Хотя в плане некорректных предпочтений он тоже был замечен не единожды. Ведь этот странный кадр никогда ни от кого не скрывал своих личных германофильских настроений.
Как он вообще, имея такие взгляды, пробился во Франции в генералы — лично для меня оставалось загадкой. Будто это не у Франции немцы оттяпали Эльзас и Лотарингию как раз в те времена, когда он сам только-только начинал службу. Что называется — удивительное рядом.
И вот такого человека, мало что смыслящего в реальном воинском искусстве, да к тому же активно смотревшего в сторону Берлина, французы поставили своим главным военным связным с Санкт-Петербургом. А наше командование вынуждено делилось с ним стратегической информацией! Петух, короче говоря! Как он есть петух! Ещё и гамбургский! К гадалке не ходи! И тот, кто напрямую с ним работал в нашем штабе — тоже!

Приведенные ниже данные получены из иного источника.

/-- No command touches the caller's later input or BUF_CAP (logs 1, 3). -/
theorem exec_input_config {i : Instr} {s t : State} (hc : s.writer.CacheClean) (h : exec i s = .next t) :
    t.input = s.input ∧ t.config = s.config := by
  obtain ⟨e, -, rfl⟩ | ⟨-, happ⟩ := exec_next_cases hc h
  · exact ⟨rfl, rfl⟩
  · exact ⟨happ.input, happ.config⟩

/-- An empty writer is within every capacity (R25). -/
theorem withinCapacity_of_empty {s : State} (h : s.writer = WriterState.reset) : s.WithinCapacity := by
  intro cap _
  rw [h]
  exact Nat.zero_le cap

/-- Bits in range leave the buffer within BUF_CAP (R25): they complete no byte, or only bytes there is room for. -/
theorem withinCapacity_of_append {s t : State} {v n : Nat} (hcap : s.WithinCapacity) (hroom : s.RoomFor n)
    (hwriter : t.writer = s.writer.appendBits v n) (hconfig : t.config = s.config) : t.WithinCapacity := by
  intro cap hsome
  rw [hconfig] at hsome
  have hold := hcap cap hsome
  have hnew := hroom.buffer cap hsome
  rw [hwriter, appendBits_length]
  omega

theorem exec_keeps_inv {i : Instr} {s t : State} (hinv : s.Inv) (h : exec i s = .next t) : t.Inv := by
  have hc := hinv.writer.clean
  obtain ⟨v, n, hroom, hwriter⟩ := exec_writer_eq_appendBits hc h
  exact ⟨exec_keeps_writer_inv hinv.writer h, withinCapacity_of_append hinv.capacity hroom hwriter (exec_input_config hc h).2⟩

theorem inv_of_reset_writer {s : State} (h : s.writer = WriterState.reset) : s.Inv :=
  ⟨h ▸ reset_writer_inv, withinCapacity_of_empty h⟩

/-- The input is no part of the invariants. -/
theorem inv_with_input {s : State} (h : s.Inv) (input : List Input) : State.Inv { s with input := input } :=
  ⟨h.writer, h.capacity⟩

/-- Settles O14: a step with a next state is a reset, which empties the writer, or a decoded command, which keeps the invariants. -/
theorem everyStepKeepsTheInvariants : Obligations.EveryStepKeepsTheInvariants := by
  intro s t hinv h
  match hinput : s.input with
  | [] => rw [step_of_no_input hinput] at h; cases h
  | .reset :: rest =>
    rw [step_of_reset hinput] at h
    cases h
    exact inv_of_reset_writer rfl
  | .command bs :: rest =>
    cases hbs : decode bs with
    | instr i =>
      rw [step_of_instr hinput hbs] at h
      exact exec_keeps_inv (inv_with_input hinv rest) h
    | rejected e => rw [step_of_rejected hinput hbs] at h; cases h

/-- Settles O12: the reset state's writer is the empty one. -/
theorem resetMeetsTheInvariants : Obligations.ResetMeetsTheInvariants :=
  inv_of_reset_writer rfl

end Sys2Proof.Machine
end

section
/-! Outcomes and responses (spec/60_exceptions.md R150 to R156, spec/30_encoding.md R83): a valid command completes exactly in range
and is refused by name otherwise; a failure is seen by no later command. -/

namespace Sys2Proof.Machine

/-! ### The range refusals -/

theorem commit_of_counter_overflow {s : State} {n : Nat} (h : 2 ^ 64 - 1 < s.writer.bitCount.toNat + n) (ws : WriterState) :
    commit n ws s = .refused .bitCountOverflow := by
  rw [commit, rangeRefusal, if_pos ((counterOverflows_iff s.writer n).2 h)]

/-- The capacity is judged only of bits within the counter (log 10). -/
theorem commit_of_buffer_full {s : State} {n cap : Nat} (hcounter : s.writer.bitCount.toNat + n ≤ 2 ^ 64 - 1)
    (hcap : s.config.bufCap = some cap) (hpush : 0 < (s.writer.pendingBits.val + n) / 8)
    (hfull : cap < s.writer.buffer.length + (s.writer.pendingBits.val + n) / 8) (ws : WriterState) :
    commit n ws s = .refused .bufferFull := by
  have hno : ¬ counterOverflows s.writer n = true := fun h => absurd ((counterOverflows_iff s.writer n).1 h) (by omega)
  rw [commit, rangeRefusal, if_neg hno, if_pos ((bufferOverflows_iff s.config s.writer n).2 ⟨cap, hcap, hpush, hfull⟩)]

/-- An accessor answers at once, and writes no bit. -/
theorem exec_accessor {i : Instr} (h : i = .bitcnt ∨ i = .data) (s : State) :
    bitsWritten i s = 0 ∧ ∃ r, exec i s = .next (s.answered r) := by
  rcases h with rfl | rfl
  · exact ⟨rfl, _, exec_bitcnt s⟩
  · exact ⟨rfl, _, exec_data s⟩

/-- A command with valid operands is an accessor, always in range, or one `commit` of the bits it writes. -/
theorem exec_room_or_commit {i : Instr} (hi : errorOf i = none) (s : State) :
    (s.RoomFor (bitsWritten i s) ∧ ∃ t, exec i s = .next t) ∨ ∃ ws, exec i s = commit (bitsWritten i s) ws s := by
  have haccessor (h : i = .bitcnt ∨ i = .data) : s.RoomFor (bitsWritten i s) ∧ ∃ t, exec i s = .next t := by
    obtain ⟨hzero, r, hexec⟩ := exec_accessor h s
    exact ⟨hzero ▸ room_zero s, _, hexec⟩
  rcases exec_eq_commit_or_accessor hi s with h | h | h
  · exact .inl (haccessor (.inl h))
  · exact .inl (haccessor (.inr h))
  · exact .inr h

theorem exec_completes_iff {i : Instr} (hi : errorOf i = none) (s : State) :
    (∃ t, exec i s = .next t) ↔ s.RoomFor (bitsWritten i s) := by
  rcases exec_room_or_commit hi s with ⟨hroom, hnext⟩ | ⟨ws, hcommit⟩
  · exact iff_of_true hnext hroom
  · rw [hcommit]
    exact ⟨fun ⟨_, h⟩ => (commit_eq_next h).1, fun hroom => ⟨_, commit_of_room hroom ws⟩⟩

/-- Settles O32: completion is the range test of the command's one `commit`; out of range that test names its refusal, while an
accessor is never out of range. -/
theorem validCommandsCompleteExactlyInRange : Obligations.ValidCommandsCompleteExactlyInRange := by
  intro i s hi
  refine ⟨exec_completes_iff hi s, fun hcounter => ?counter, fun cap hcap hcounter hpush hfull => ?full⟩
  case counter =>
    rcases exec_room_or_commit hi s with ⟨hroom, -⟩ | ⟨ws, hcommit⟩
    · exact absurd hroom.counter (by omega)
    · rw [hcommit, commit_of_counter_overflow hcounter]
  case full =>
    rcases exec_room_or_commit hi s with ⟨hroom, -⟩ | ⟨ws, hcommit⟩
    · exact absurd (hroom.buffer cap hcap) (by omega)
    · rw [hcommit, commit_of_buffer_full hcounter hcap hpush hfull]

/-- Settles O33: the error is decided before any range test, and the range test leaves three outcomes. -/
theorem everyCommandHasOneOfFourOutcomes : Obligations.EveryCommandHasOneOfFourOutcomes := by
  intro i s
  refine ⟨fun e he => exec_of_errorOf_eq_some he s, fun hi => ?_⟩
  rcases exec_room_or_commit hi s with ⟨-, hnext⟩ | ⟨ws, hcommit⟩
  · exact .inl hnext
  · rw [hcommit]
    rcases commit_cases (bitsWritten i s) ws s with ⟨-, h⟩ | ⟨-, h⟩
    · exact .inl ⟨_, h⟩
    · exact .inr h

/-- A command completes where its bits are in range, whether its operands are valid or in error. -/
theorem exec_completes_of_room {i : Instr} {s : State} (h : s.RoomFor (bitsWritten i s)) : ∃ t, exec i s = .next t := by
  cases hi : errorOf i with
  | none => exact (exec_completes_iff hi s).2 h
  | some e => exact ⟨_, exec_of_errorOf_eq_some hi s⟩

— Согласен, — не стал со мной спорить папа́, провожая тяжёлым взглядом этого так называемого военного, которому мы по приказу высшего армейского командования устраивали показ новейших боевых машин.
— Тьфу! Нищеброды вшивые! — вновь не стал я сдерживать внутри себя имеющиеся мысли и озвучил их вслух, да так, чтобы оказаться услышанным всеми находящимися поблизости людьми. — Признался бы сразу, что подобная техника Франции банально не по карману. Так нет! Выдумывать тут начал всякое! Ездит она не так, как надо. Стреляет тоже не эдак. Идиот!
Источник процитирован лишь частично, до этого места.